Reading through the Federal Register publication is eye-opening. At almost every turn, the DOE appears to have caved in to foreign institutions rather than protect taxpayers. And as noted in the third bullet point above, they managed to seize defeat from the jaws of victory in the one instance that a logical suggestion was made.

About the only good news that came out of the final rule was a requirement for foreign nursing schools to reimburse the DOE for defaulted loans. This is not a requirement that was placed on any other type of educational institution.

How large an issue this presents to American taxpayers is hard to say. The two databases referenced in this article are not complete. Based on information from Federal Student Aid, there are 442 schools that qualify for student loans and are listed as "foreign country".

And it certainly isn't as if all of the schools on the list were critical to American interests. The New Zealand College of Chiropractic is on the list. It may be a very good school but is there any logical reason for American taxpayers to be supporting it? Or how about the numerous foreign schools for drama and music? While many of these have very few Americans enrolled, the ones that do often have high default rates.

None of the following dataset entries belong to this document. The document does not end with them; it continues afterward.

-- ==== Sys2Proof/Machine/Alu8.lean ====
section
/-! DEFINITION. The 8-bit arithmetic and logic group (spec/43_alu8.md). -/

namespace Sys2Proof.Machine

/-- `alu[0..7]` (R285). -/
inductive AluOp
  | addOp | adcOp | subOp | sbcOp | andOp | xorOp | orOp | cpOp
  deriving DecidableEq, Repr

/-- The new `A` and flags of an accumulator operation with source `v` (R286 to R293). -/
def AluOp.run (op : AluOp) (a v : Byte) (f : Flags) : Byte × Flags :=
  match op with
  | .addOp => Flags.add8 a v false
  | .adcOp => Flags.add8 a v f.c
  | .subOp => Flags.sub8 a v false
  | .sbcOp => Flags.sub8 a v f.c
  | .andOp => (a &&& v, Flags.logic (a &&& v) true)
  | .xorOp => (a ^^^ v, Flags.logic (a ^^^ v) false)
  | .orOp => (a ||| v, Flags.logic (a ||| v) false)
  | .cpOp => (a, Flags.cp a v)

/-- An accumulator operation on any source form (R285). -/
def alu (op : AluOp) (o : Operand) (s : State) : State :=
  { s.locate o with a := (op.run s.a (s.load o) s.f).1, f := (op.run s.a (s.load o) s.f).2 }

/-- `INC m` on any form (R300, R301). -/
def incOperand (o : Operand) (s : State) : State := ((s.locate o).store o (s.load o + 1)).setF (s.f.inc (s.load o))

/-- `DEC m` on any form (R300, R302). -/
def decOperand (o : Operand) (s : State) : State := ((s.locate o).store o (s.load o - 1)).setF (s.f.dec (s.load o))

/-- R286: `ADD A,r`. -/
def execAddAR (r : Reg8) (s : State) : Result :=
  .next (alu .addOp (.reg r) s)

/-- R286: `ADD A,(HL)`. -/
def execAddAAtHl (s : State) : Result :=
  .next (alu .addOp .atHl s)

/-- R286: `ADD A,n`. -/
def execAddAN (n : Byte) (s : State) : Result :=
  .next (alu .addOp (.imm n) s)

/-- R286: `ADD A,IXH`, `ADD A,IXL`. -/
def execAddAIxh (h : Half) (s : State) : Result :=
  .next (alu .addOp (.half .ix h) s)

/-- R286: `ADD A,(IX+d)`. -/
def execAddAAtIx (d : Byte) (s : State) : Result :=
  .next (alu .addOp (.atIndexed .ix d) s)

/-- R286: `ADD A,IYH`, `ADD A,IYL`. -/
def execAddAIyh (h : Half) (s : State) : Result :=
  .next (alu .addOp (.half .iy h) s)

/-- R286: `ADD A,(IY+d)`. -/
def execAddAAtIy (d : Byte) (s : State) : Result :=
  .next (alu .addOp (.atIndexed .iy d) s)

/-- R287: `ADC A,r`. -/
def execAdcAR (r : Reg8) (s : State) : Result :=
  .next (alu .adcOp (.reg r) s)

/-- R287: `ADC A,(HL)`. -/
def execAdcAAtHl (s : State) : Result :=
  .next (alu .adcOp .atHl s)

/-- R287: `ADC A,n`. -/
def execAdcAN (n : Byte) (s : State) : Result :=
  .next (alu .adcOp (.imm n) s)

/-- R287: `ADC A,IXH`, `ADC A,IXL`. -/
def execAdcAIxh (h : Half) (s : State) : Result :=
  .next (alu .adcOp (.half .ix h) s)

/-- R287: `ADC A,(IX+d)`. -/
def execAdcAAtIx (d : Byte) (s : State) : Result :=
  .next (alu .adcOp (.atIndexed .ix d) s)

/-- R287: `ADC A,IYH`, `ADC A,IYL`. -/
def execAdcAIyh (h : Half) (s : State) : Result :=
  .next (alu .adcOp (.half .iy h) s)

/-- R287: `ADC A,(IY+d)`. -/
def execAdcAAtIy (d : Byte) (s : State) : Result :=
  .next (alu .adcOp (.atIndexed .iy d) s)

/-- R288: `SUB r`. -/
def execSubR (r : Reg8) (s : State) : Result :=
  .next (alu .subOp (.reg r) s)

/-- R288: `SUB (HL)`. -/
def execSubAtHl (s : State) : Result :=
  .next (alu .subOp .atHl s)

/-- R288: `SUB n`. -/
def execSubN (n : Byte) (s : State) : Result :=
  .next (alu .subOp (.imm n) s)

/-- R288: `SUB IXH`, `SUB IXL`. -/
def execSubIxh (h : Half) (s : State) : Result :=
  .next (alu .subOp (.half .ix h) s)

/-- R288: `SUB (IX+d)`. -/
def execSubAtIx (d : Byte) (s : State) : Result :=
  .next (alu .subOp (.atIndexed .ix d) s)

/-- R288: `SUB IYH`, `SUB IYL`. -/
def execSubIyh (h : Half) (s : State) : Result :=
  .next (alu .subOp (.half .iy h) s)

/-- R288: `SUB (IY+d)`. -/
def execSubAtIy (d : Byte) (s : State) : Result :=
  .next (alu .subOp (.atIndexed .iy d) s)

/-- R289: `SBC A,r`. -/
def execSbcAR (r : Reg8) (s : State) : Result :=
  .next (alu .sbcOp (.reg r) s)

/-- R289: `SBC A,(HL)`. -/
def execSbcAAtHl (s : State) : Result :=
  .next (alu .sbcOp .atHl s)

/-- R289: `SBC A,n`. -/
def execSbcAN (n : Byte) (s : State) : Result :=
  .next (alu .sbcOp (.imm n) s)

/-- R289: `SBC A,IXH`, `SBC A,IXL`. -/
def execSbcAIxh (h : Half) (s : State) : Result :=
  .next (alu .sbcOp (.half .ix h) s)

/-- R289: `SBC A,(IX+d)`. -/
def execSbcAAtIx (d : Byte) (s : State) : Result :=
  .next (alu .sbcOp (.atIndexed .ix d) s)

/-- R289: `SBC A,IYH`, `SBC A,IYL`. -/
def execSbcAIyh (h : Half) (s : State) : Result :=
  .next (alu .sbcOp (.half .iy h) s)

/-- R289: `SBC A,(IY+d)`. -/
def execSbcAAtIy (d : Byte) (s : State) : Result :=
  .next (alu .sbcOp (.atIndexed .iy d) s)

/-- R290: `AND r`. -/
def execAndR (r : Reg8) (s : State) : Result :=
  .next (alu .andOp (.reg r) s)

/-- R290: `AND (HL)`. -/
def execAndAtHl (s : State) : Result :=
  .next (alu .andOp .atHl s)

/-- R290: `AND n`. -/
def execAndN (n : Byte) (s : State) : Result :=
  .next (alu .andOp (.imm n) s)

/-- R290: `AND IXH`, `AND IXL`. -/
def execAndIxh (h : Half) (s : State) : Result :=
  .next (alu .andOp (.half .ix h) s)

/-- R290: `AND (IX+d)`. -/
def execAndAtIx (d : Byte) (s : State) : Result :=
  .next (alu .andOp (.atIndexed .ix d) s)

/-- R290: `AND IYH`, `AND IYL`. -/
def execAndIyh (h : Half) (s : State) : Result :=
  .next (alu .andOp (.half .iy h) s)

/-- R290: `AND (IY+d)`. -/
def execAndAtIy (d : Byte) (s : State) : Result :=
  .next (alu .andOp (.atIndexed .iy d) s)

/-- R291: `XOR r`. -/
def execXorR (r : Reg8) (s : State) : Result :=
  .next (alu .xorOp (.reg r) s)

/-- R291: `XOR (HL)`. -/
def execXorAtHl (s : State) : Result :=
  .next (alu .xorOp .atHl s)

/-- R291: `XOR n`. -/
def execXorN (n : Byte) (s : State) : Result :=
  .next (alu .xorOp (.imm n) s)

/-- R291: `XOR IXH`, `XOR IXL`. -/
def execXorIxh (h : Half) (s : State) : Result :=
  .next (alu .xorOp (.half .ix h) s)

/-- R291: `XOR (IX+d)`. -/
def execXorAtIx (d : Byte) (s : State) : Result :=
  .next (alu .xorOp (.atIndexed .ix d) s)

/-- R291: `XOR IYH`, `XOR IYL`. -/
def execXorIyh (h : Half) (s : State) : Result :=
  .next (alu .xorOp (.half .iy h) s)

/-- R291: `XOR (IY+d)`. -/
def execXorAtIy (d : Byte) (s : State) : Result :=
  .next (alu .xorOp (.atIndexed .iy d) s)

/-- R292: `OR r`. -/
def execOrR (r : Reg8) (s : State) : Result :=
  .next (alu .orOp (.reg r) s)

/-- R292: `OR (HL)`. -/
def execOrAtHl (s : State) : Result :=
  .next (alu .orOp .atHl s)

/-- R292: `OR n`. -/
def execOrN (n : Byte) (s : State) : Result :=
  .next (alu .orOp (.imm n) s)

/-- R292: `OR IXH`, `OR IXL`. -/
def execOrIxh (h : Half) (s : State) : Result :=
  .next (alu .orOp (.half .ix h) s)

/-- R292: `OR (IX+d)`. -/
def execOrAtIx (d : Byte) (s : State) : Result :=
  .next (alu .orOp (.atIndexed .ix d) s)

/-- R292: `OR IYH`, `OR IYL`. -/
def execOrIyh (h : Half) (s : State) : Result :=
  .next (alu .orOp (.half .iy h) s)

/-- R292: `OR (IY+d)`. -/
def execOrAtIy (d : Byte) (s : State) : Result :=
  .next (alu .orOp (.atIndexed .iy d) s)

/-- R293: `CP r`. -/
def execCpR (r : Reg8) (s : State) : Result :=
  .next (alu .cpOp (.reg r) s)

/-- R293: `CP (HL)`. -/
def execCpAtHl (s : State) : Result :=
  .next (alu .cpOp .atHl s)

/-- R293: `CP n`. -/
def execCpN (n : Byte) (s : State) : Result :=
  .next (alu .cpOp (.imm n) s)

/-- R293: `CP IXH`, `CP IXL`. -/
def execCpIxh (h : Half) (s : State) : Result :=
  .next (alu .cpOp (.half .ix h) s)

/-- R293: `CP (IX+d)`. -/
def execCpAtIx (d : Byte) (s : State) : Result :=
  .next (alu .cpOp (.atIndexed .ix d) s)

/-- R293: `CP IYH`, `CP IYL`. -/
def execCpIyh (h : Half) (s : State) : Result :=
  .next (alu .cpOp (.half .iy h) s)

/-- R293: `CP (IY+d)`. -/
def execCpAtIy (d : Byte) (s : State) : Result :=
  .next (alu .cpOp (.atIndexed .iy d) s)

/-- R301: `INC r`. -/
def execIncR (r : Reg8) (s : State) : Result :=
  .next (incOperand (.reg r) s)

/-- R301: `INC (HL)`. -/
def execIncAtHl (s : State) : Result :=
  .next (incOperand .atHl s)

/-- R301: `INC IXH`, `INC IXL`. -/
def execIncIxh (h : Half) (s : State) : Result :=
  .next (incOperand (.half .ix h) s)

/-- R301: `INC (IX+d)`. -/
def execIncAtIx (d : Byte) (s : State) : Result :=
  .next (incOperand (.atIndexed .ix d) s)

/-- R301: `INC IYH`, `INC IYL`. -/
def execIncIyh (h : Half) (s : State) : Result :=
  .next (incOperand (.half .iy h) s)

/-- R301: `INC (IY+d)`. -/
def execIncAtIy (d : Byte) (s : State) : Result :=
  .next (incOperand (.atIndexed .iy d) s)

/-- R302: `DEC r`. -/
def execDecR (r : Reg8) (s : State) : Result :=
  .next (decOperand (.reg r) s)

/-- R302: `DEC (HL)`. -/
def execDecAtHl (s : State) : Result :=
  .next (decOperand .atHl s)

/-- R302: `DEC IXH`, `DEC IXL`. -/
def execDecIxh (h : Half) (s : State) : Result :=
  .next (decOperand (.half .ix h) s)

/-- R302: `DEC (IX+d)`. -/
def execDecAtIx (d : Byte) (s : State) : Result :=
  .next (decOperand (.atIndexed .ix d) s)

/-- R302: `DEC IYH`, `DEC IYL`. -/
def execDecIyh (h : Half) (s : State) : Result :=
  .next (decOperand (.half .iy h) s)

/-- R302: `DEC (IY+d)`. -/
def execDecAtIy (d : Byte) (s : State) : Result :=
  .next (decOperand (.atIndexed .iy d) s)

end Sys2Proof.Machine
end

Since federal student loans actually benefit these schools more than they do students, it would seem logical to either require a significantly lower default rate than the current average or to require participating schools to do what overseas nursing schools do; bear the responsibility of covering any loan defaults. Either one of these requirements would mean that graduates of these programs would appear to be able to secure gainful employment upon graduation.

Additionally, there is absolutely no reason for American taxpayers to be supporting any overseas educational institution unless there is a real need for their graduates in the United States. The current program simply risks taxpayer dollars without appearing to provide the United States with any tangible benefits.